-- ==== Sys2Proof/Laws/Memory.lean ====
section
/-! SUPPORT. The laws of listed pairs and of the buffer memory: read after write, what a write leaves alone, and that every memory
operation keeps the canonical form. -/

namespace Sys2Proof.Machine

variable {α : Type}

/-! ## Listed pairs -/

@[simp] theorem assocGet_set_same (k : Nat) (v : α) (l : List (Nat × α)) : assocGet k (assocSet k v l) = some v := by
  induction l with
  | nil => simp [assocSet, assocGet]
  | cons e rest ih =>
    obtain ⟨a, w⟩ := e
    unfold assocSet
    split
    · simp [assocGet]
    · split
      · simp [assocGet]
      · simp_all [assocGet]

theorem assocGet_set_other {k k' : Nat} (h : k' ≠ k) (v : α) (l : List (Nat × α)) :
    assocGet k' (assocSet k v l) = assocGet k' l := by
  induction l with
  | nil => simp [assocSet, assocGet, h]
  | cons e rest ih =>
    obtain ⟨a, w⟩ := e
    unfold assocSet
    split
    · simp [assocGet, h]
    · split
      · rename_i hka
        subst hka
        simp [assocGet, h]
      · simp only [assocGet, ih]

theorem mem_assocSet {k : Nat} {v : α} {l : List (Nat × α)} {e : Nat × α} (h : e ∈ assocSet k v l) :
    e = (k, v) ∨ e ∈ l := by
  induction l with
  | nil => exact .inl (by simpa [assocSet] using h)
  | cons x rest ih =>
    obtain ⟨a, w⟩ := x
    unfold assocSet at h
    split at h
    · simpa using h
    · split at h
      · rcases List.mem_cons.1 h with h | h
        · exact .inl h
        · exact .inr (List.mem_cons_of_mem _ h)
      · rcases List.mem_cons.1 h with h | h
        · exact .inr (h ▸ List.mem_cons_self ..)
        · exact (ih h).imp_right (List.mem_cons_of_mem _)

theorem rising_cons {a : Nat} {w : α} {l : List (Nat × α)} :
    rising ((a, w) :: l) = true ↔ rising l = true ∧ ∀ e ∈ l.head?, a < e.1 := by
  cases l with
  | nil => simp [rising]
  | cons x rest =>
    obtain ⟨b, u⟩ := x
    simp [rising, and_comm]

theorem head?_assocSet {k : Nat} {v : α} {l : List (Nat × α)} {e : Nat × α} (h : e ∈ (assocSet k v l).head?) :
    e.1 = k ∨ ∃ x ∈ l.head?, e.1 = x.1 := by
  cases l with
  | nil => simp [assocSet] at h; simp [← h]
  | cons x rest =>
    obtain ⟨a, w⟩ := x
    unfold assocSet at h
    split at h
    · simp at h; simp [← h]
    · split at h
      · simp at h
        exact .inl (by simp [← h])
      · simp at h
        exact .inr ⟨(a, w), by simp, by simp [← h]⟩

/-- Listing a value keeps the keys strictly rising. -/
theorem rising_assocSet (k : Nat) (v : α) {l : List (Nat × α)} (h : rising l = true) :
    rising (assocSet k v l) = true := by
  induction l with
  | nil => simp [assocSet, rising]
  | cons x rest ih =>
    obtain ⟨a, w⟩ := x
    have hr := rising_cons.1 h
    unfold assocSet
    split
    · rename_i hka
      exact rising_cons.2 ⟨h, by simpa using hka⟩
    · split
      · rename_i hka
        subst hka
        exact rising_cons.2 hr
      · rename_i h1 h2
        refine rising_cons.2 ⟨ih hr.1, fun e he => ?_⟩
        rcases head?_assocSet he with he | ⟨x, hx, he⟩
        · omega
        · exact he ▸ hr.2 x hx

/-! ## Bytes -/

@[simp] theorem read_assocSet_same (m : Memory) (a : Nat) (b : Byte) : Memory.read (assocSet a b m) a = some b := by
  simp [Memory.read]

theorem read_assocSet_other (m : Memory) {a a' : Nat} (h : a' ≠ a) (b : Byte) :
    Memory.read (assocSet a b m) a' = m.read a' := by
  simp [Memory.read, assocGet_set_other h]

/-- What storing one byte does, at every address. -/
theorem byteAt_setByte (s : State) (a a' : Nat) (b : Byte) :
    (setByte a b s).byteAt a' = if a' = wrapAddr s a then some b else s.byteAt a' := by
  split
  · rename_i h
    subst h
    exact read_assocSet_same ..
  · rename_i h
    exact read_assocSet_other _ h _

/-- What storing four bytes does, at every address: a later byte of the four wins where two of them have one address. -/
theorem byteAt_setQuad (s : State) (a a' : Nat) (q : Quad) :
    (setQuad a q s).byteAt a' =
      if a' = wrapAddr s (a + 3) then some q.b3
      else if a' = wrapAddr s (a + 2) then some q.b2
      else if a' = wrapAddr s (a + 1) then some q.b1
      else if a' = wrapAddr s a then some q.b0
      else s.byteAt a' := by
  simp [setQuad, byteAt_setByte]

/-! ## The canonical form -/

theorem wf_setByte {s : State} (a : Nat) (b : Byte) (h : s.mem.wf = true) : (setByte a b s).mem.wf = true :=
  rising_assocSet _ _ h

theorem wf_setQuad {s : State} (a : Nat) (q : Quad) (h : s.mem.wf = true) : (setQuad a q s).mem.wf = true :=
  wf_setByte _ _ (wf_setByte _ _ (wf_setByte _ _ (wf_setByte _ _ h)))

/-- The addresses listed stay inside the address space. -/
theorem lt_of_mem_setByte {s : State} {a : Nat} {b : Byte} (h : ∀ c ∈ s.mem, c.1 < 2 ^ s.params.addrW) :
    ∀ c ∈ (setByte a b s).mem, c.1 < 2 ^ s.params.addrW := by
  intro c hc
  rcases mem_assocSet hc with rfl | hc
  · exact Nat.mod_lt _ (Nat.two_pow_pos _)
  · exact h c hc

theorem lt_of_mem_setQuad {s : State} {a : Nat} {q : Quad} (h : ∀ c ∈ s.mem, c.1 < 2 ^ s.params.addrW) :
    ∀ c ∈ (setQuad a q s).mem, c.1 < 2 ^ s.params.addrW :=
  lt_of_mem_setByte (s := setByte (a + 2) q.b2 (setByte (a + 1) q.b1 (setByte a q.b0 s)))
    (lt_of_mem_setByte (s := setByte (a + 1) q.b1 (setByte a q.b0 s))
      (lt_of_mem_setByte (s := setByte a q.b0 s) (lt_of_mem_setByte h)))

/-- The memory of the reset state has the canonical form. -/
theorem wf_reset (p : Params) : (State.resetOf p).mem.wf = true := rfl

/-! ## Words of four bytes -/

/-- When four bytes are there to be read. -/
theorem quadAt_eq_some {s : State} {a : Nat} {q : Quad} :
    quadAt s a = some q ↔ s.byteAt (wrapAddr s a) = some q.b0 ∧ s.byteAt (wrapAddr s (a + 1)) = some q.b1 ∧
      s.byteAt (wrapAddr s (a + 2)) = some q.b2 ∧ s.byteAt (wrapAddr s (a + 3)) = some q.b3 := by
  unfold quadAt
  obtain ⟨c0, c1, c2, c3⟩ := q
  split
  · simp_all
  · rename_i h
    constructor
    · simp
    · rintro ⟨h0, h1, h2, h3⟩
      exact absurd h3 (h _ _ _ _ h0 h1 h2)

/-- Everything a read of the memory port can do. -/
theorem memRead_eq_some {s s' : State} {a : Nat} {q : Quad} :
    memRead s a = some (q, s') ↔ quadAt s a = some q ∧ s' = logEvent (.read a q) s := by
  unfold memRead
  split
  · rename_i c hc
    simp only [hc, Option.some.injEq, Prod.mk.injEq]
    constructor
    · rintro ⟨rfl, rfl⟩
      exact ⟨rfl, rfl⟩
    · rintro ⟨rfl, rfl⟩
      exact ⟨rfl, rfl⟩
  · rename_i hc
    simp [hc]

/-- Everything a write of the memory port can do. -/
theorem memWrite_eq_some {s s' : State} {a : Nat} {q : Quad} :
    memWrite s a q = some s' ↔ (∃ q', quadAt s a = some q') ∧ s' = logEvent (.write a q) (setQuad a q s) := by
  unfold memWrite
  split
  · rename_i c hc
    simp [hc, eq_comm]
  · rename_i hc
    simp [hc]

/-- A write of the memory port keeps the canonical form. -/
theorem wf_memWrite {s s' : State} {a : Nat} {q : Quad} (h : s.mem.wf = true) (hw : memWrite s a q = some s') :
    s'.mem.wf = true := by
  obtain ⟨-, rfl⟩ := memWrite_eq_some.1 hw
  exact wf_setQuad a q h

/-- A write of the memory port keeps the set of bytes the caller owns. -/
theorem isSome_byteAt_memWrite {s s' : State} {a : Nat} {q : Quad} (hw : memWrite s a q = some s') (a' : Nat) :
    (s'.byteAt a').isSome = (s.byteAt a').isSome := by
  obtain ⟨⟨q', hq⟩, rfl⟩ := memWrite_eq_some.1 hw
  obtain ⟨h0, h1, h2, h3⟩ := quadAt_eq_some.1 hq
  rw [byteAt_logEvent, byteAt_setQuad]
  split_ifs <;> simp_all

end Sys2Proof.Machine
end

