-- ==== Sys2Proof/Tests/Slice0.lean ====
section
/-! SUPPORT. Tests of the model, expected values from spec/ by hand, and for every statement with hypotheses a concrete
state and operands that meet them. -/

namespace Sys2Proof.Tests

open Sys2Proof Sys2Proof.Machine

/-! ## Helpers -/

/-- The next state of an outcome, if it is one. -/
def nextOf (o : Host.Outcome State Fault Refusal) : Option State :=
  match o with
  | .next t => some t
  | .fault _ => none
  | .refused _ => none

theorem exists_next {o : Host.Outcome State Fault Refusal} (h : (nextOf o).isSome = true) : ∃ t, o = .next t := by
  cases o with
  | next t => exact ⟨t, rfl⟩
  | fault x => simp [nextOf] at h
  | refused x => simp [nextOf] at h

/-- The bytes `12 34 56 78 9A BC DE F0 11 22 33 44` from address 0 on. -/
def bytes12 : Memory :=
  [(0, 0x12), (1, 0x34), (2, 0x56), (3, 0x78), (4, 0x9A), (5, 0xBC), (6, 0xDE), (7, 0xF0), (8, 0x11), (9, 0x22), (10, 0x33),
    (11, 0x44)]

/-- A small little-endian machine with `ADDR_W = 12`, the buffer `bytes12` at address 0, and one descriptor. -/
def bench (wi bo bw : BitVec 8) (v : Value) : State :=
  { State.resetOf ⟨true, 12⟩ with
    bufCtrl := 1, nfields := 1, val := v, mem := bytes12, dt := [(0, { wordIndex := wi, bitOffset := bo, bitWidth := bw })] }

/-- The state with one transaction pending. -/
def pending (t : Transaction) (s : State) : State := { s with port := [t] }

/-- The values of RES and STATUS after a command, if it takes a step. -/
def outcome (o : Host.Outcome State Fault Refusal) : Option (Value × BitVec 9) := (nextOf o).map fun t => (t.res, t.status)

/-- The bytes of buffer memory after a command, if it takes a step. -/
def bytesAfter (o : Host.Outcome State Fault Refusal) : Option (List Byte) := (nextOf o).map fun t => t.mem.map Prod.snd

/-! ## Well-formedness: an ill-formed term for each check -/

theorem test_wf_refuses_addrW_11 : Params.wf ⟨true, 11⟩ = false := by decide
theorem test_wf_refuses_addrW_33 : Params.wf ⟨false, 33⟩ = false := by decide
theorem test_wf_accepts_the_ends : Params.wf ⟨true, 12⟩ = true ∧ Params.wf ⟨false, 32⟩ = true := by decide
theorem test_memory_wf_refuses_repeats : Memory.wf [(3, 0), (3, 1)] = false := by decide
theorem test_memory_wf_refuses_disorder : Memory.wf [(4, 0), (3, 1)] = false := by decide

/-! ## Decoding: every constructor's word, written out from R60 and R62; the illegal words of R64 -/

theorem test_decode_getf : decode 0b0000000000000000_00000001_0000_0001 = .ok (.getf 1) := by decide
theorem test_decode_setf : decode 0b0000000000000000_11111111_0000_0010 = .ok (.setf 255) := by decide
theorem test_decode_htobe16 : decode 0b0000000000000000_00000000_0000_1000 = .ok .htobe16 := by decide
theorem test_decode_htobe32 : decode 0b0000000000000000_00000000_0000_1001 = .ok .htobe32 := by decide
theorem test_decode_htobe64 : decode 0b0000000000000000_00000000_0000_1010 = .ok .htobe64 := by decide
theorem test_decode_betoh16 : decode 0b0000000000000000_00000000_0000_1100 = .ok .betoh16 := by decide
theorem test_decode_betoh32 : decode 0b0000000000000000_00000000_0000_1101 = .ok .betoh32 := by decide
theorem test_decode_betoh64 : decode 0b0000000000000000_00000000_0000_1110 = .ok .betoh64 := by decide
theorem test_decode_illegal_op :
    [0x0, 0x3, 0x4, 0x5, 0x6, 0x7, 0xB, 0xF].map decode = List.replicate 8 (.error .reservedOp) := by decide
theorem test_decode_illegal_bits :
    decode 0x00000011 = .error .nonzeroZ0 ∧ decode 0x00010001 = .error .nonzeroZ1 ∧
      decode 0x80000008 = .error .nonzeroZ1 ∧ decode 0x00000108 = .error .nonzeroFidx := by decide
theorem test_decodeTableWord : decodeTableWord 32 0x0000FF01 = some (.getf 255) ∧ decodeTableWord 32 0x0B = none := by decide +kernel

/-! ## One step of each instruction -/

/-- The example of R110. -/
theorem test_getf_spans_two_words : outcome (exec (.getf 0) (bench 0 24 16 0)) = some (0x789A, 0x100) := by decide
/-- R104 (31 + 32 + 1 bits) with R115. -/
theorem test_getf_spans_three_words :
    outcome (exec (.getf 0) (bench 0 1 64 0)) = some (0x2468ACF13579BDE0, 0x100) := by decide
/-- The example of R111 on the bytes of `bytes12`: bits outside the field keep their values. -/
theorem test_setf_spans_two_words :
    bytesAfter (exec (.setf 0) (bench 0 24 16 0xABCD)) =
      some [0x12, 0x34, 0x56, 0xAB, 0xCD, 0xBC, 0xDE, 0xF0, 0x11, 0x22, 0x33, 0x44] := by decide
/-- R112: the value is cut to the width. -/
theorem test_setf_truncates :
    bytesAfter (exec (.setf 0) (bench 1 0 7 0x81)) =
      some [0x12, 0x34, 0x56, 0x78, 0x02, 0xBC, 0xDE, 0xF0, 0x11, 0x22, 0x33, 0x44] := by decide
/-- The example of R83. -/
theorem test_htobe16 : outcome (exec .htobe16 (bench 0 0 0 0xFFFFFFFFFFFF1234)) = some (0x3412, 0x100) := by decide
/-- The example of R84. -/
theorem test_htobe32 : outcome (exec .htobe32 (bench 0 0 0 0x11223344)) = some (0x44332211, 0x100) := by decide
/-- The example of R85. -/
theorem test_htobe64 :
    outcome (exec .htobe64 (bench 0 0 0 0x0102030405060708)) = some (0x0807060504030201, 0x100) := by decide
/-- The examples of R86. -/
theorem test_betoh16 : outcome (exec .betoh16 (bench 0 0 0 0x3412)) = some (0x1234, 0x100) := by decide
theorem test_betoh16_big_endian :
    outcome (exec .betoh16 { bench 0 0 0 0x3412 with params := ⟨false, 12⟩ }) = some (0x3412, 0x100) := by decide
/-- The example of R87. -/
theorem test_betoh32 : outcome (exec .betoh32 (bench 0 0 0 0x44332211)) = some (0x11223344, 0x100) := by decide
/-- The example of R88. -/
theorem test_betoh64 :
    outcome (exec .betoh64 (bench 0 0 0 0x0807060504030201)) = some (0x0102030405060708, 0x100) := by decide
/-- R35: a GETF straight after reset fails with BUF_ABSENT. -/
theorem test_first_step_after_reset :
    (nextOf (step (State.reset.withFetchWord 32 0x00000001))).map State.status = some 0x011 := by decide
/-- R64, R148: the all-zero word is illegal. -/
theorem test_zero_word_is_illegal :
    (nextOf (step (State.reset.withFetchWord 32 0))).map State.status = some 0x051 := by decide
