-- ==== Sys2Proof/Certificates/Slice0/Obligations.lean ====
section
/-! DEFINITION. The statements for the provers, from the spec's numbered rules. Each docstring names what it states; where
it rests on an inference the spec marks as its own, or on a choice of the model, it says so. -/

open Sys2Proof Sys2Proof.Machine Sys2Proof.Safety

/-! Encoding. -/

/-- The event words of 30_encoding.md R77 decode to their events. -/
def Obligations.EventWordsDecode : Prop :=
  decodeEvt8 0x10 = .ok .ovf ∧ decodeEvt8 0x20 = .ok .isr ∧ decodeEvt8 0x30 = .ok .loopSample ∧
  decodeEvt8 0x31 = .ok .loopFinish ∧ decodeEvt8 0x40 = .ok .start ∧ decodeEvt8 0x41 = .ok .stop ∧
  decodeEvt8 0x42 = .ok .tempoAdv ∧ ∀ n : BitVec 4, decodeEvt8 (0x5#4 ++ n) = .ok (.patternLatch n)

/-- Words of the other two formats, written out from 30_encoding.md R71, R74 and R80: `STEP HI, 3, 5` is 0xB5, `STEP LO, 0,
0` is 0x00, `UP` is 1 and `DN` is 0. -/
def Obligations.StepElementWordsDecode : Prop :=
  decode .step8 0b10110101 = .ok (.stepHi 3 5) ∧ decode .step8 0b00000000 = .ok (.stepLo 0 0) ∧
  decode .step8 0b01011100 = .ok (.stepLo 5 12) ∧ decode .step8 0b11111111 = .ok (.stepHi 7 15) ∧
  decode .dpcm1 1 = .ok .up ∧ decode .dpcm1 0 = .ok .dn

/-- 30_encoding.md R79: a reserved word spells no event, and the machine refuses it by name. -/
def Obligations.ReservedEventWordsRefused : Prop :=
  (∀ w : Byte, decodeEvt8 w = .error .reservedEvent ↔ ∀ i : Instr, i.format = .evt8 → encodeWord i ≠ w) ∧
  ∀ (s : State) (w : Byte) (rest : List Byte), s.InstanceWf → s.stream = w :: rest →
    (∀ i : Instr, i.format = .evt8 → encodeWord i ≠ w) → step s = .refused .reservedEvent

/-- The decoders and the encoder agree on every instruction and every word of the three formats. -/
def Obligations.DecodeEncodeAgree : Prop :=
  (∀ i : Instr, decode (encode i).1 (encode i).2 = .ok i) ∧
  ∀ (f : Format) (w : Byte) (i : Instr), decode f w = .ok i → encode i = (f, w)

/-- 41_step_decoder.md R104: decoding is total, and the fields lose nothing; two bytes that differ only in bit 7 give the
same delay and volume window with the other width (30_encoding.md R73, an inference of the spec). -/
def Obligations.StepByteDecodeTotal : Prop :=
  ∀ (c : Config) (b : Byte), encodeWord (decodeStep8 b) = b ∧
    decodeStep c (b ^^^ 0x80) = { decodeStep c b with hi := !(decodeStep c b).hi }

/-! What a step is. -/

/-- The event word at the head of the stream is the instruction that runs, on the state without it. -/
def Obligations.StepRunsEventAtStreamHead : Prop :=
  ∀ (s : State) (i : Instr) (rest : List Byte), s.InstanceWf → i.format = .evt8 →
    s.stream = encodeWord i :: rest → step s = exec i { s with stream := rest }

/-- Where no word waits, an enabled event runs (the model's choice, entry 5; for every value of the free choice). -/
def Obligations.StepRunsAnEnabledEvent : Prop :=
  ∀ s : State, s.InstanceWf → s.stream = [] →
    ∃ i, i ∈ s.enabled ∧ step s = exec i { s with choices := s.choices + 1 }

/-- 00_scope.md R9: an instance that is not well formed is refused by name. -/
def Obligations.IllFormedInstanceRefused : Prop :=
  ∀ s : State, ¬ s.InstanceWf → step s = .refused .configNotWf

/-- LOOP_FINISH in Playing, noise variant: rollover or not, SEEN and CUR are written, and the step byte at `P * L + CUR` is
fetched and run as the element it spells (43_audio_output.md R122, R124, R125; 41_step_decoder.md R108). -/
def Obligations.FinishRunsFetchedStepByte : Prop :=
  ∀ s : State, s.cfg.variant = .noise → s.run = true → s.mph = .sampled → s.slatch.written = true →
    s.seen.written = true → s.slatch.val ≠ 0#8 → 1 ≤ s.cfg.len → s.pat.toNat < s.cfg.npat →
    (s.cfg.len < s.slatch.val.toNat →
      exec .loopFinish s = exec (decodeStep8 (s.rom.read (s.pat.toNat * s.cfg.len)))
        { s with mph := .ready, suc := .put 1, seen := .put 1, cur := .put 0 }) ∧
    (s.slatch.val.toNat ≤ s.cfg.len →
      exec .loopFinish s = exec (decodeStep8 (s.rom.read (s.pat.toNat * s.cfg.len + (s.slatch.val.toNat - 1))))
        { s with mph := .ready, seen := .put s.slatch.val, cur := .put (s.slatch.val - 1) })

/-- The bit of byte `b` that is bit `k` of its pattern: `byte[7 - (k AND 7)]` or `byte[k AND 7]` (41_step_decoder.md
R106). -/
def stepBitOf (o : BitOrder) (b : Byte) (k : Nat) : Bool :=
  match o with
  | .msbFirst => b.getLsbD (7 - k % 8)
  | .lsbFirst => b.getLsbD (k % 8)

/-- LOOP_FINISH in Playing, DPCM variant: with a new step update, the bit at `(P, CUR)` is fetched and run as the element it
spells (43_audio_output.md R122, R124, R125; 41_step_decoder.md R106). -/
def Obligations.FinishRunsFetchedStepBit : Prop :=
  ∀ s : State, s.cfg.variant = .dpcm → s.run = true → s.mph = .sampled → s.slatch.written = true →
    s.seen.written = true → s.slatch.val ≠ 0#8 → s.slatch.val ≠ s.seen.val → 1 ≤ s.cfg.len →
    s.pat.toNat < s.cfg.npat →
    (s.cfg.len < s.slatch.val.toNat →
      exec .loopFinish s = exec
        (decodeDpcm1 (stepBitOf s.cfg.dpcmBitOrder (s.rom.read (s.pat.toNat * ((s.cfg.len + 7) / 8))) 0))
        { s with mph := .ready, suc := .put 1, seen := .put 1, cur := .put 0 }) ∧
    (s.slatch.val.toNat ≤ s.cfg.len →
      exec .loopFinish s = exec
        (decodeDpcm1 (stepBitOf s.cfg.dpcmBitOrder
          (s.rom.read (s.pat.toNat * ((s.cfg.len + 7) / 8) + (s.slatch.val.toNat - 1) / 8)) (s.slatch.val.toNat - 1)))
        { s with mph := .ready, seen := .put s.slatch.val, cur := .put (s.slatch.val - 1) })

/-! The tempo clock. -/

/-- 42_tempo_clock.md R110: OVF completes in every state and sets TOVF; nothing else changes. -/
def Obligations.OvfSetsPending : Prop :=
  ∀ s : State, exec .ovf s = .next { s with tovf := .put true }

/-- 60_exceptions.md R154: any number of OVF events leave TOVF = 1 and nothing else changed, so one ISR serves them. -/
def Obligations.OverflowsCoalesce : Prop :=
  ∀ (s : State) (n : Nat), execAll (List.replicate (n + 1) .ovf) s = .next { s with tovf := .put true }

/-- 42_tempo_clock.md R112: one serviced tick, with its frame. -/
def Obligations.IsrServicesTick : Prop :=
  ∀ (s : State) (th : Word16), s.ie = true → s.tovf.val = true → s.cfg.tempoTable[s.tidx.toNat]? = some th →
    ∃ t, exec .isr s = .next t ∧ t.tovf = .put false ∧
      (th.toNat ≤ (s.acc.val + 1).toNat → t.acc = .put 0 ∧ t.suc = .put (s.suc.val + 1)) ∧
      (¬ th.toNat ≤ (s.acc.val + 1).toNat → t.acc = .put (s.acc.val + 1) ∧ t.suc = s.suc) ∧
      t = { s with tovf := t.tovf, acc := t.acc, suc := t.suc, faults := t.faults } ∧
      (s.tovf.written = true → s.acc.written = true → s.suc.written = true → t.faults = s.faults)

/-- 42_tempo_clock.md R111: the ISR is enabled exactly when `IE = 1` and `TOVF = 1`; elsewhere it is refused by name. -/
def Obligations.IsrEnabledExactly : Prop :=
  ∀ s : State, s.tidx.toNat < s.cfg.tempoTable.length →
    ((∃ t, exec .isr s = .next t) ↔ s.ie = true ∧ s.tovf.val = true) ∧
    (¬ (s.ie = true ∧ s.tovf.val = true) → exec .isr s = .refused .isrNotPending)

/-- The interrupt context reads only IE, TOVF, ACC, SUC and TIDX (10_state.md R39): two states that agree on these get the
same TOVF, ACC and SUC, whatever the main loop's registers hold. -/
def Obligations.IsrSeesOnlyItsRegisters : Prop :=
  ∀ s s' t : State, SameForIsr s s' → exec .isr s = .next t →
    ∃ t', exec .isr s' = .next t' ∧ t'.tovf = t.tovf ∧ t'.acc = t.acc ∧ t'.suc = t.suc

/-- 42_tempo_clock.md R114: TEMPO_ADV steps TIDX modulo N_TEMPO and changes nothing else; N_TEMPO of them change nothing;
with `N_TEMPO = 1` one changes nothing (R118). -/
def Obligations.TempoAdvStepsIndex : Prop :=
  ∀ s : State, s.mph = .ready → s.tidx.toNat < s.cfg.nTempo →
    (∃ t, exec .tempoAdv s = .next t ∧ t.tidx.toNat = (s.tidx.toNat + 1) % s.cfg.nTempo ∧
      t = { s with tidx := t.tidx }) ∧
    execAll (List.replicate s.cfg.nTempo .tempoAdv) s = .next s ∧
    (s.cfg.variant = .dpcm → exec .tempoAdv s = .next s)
================
## Instructions for the task
As the answer, set down only the lines from the data above between the one holding "(th.toNat ≤ (s.acc.val" and the one holding "them change nothing;", inclusive, exactly as they read.

## Solution
      (th.toNat ≤ (s.acc.val + 1).toNat → t.acc = .put 0 ∧ t.suc = .put (s.suc.val + 1)) ∧
      (¬ th.toNat ≤ (s.acc.val + 1).toNat → t.acc = .put (s.acc.val + 1) ∧ t.suc = s.suc) ∧
      t = { s with tovf := t.tovf, acc := t.acc, suc := t.suc, faults := t.faults } ∧
      (s.tovf.written = true → s.acc.written = true → s.suc.written = true → t.faults = s.faults)

/-- 42_tempo_clock.md R111: the ISR is enabled exactly when `IE = 1` and `TOVF = 1`; elsewhere it is refused by name. -/
def Obligations.IsrEnabledExactly : Prop :=
  ∀ s : State, s.tidx.toNat < s.cfg.tempoTable.length →
    ((∃ t, exec .isr s = .next t) ↔ s.ie = true ∧ s.tovf.val = true) ∧
    (¬ (s.ie = true ∧ s.tovf.val = true) → exec .isr s = .refused .isrNotPending)

/-- The interrupt context reads only IE, TOVF, ACC, SUC and TIDX (10_state.md R39): two states that agree on these get the
same TOVF, ACC and SUC, whatever the main loop's registers hold. -/
def Obligations.IsrSeesOnlyItsRegisters : Prop :=
  ∀ s s' t : State, SameForIsr s s' → exec .isr s = .next t →
    ∃ t', exec .isr s' = .next t' ∧ t'.tovf = t.tovf ∧ t'.acc = t.acc ∧ t'.suc = t.suc

/-- 42_tempo_clock.md R114: TEMPO_ADV steps TIDX modulo N_TEMPO and changes nothing else; N_TEMPO of them change nothing;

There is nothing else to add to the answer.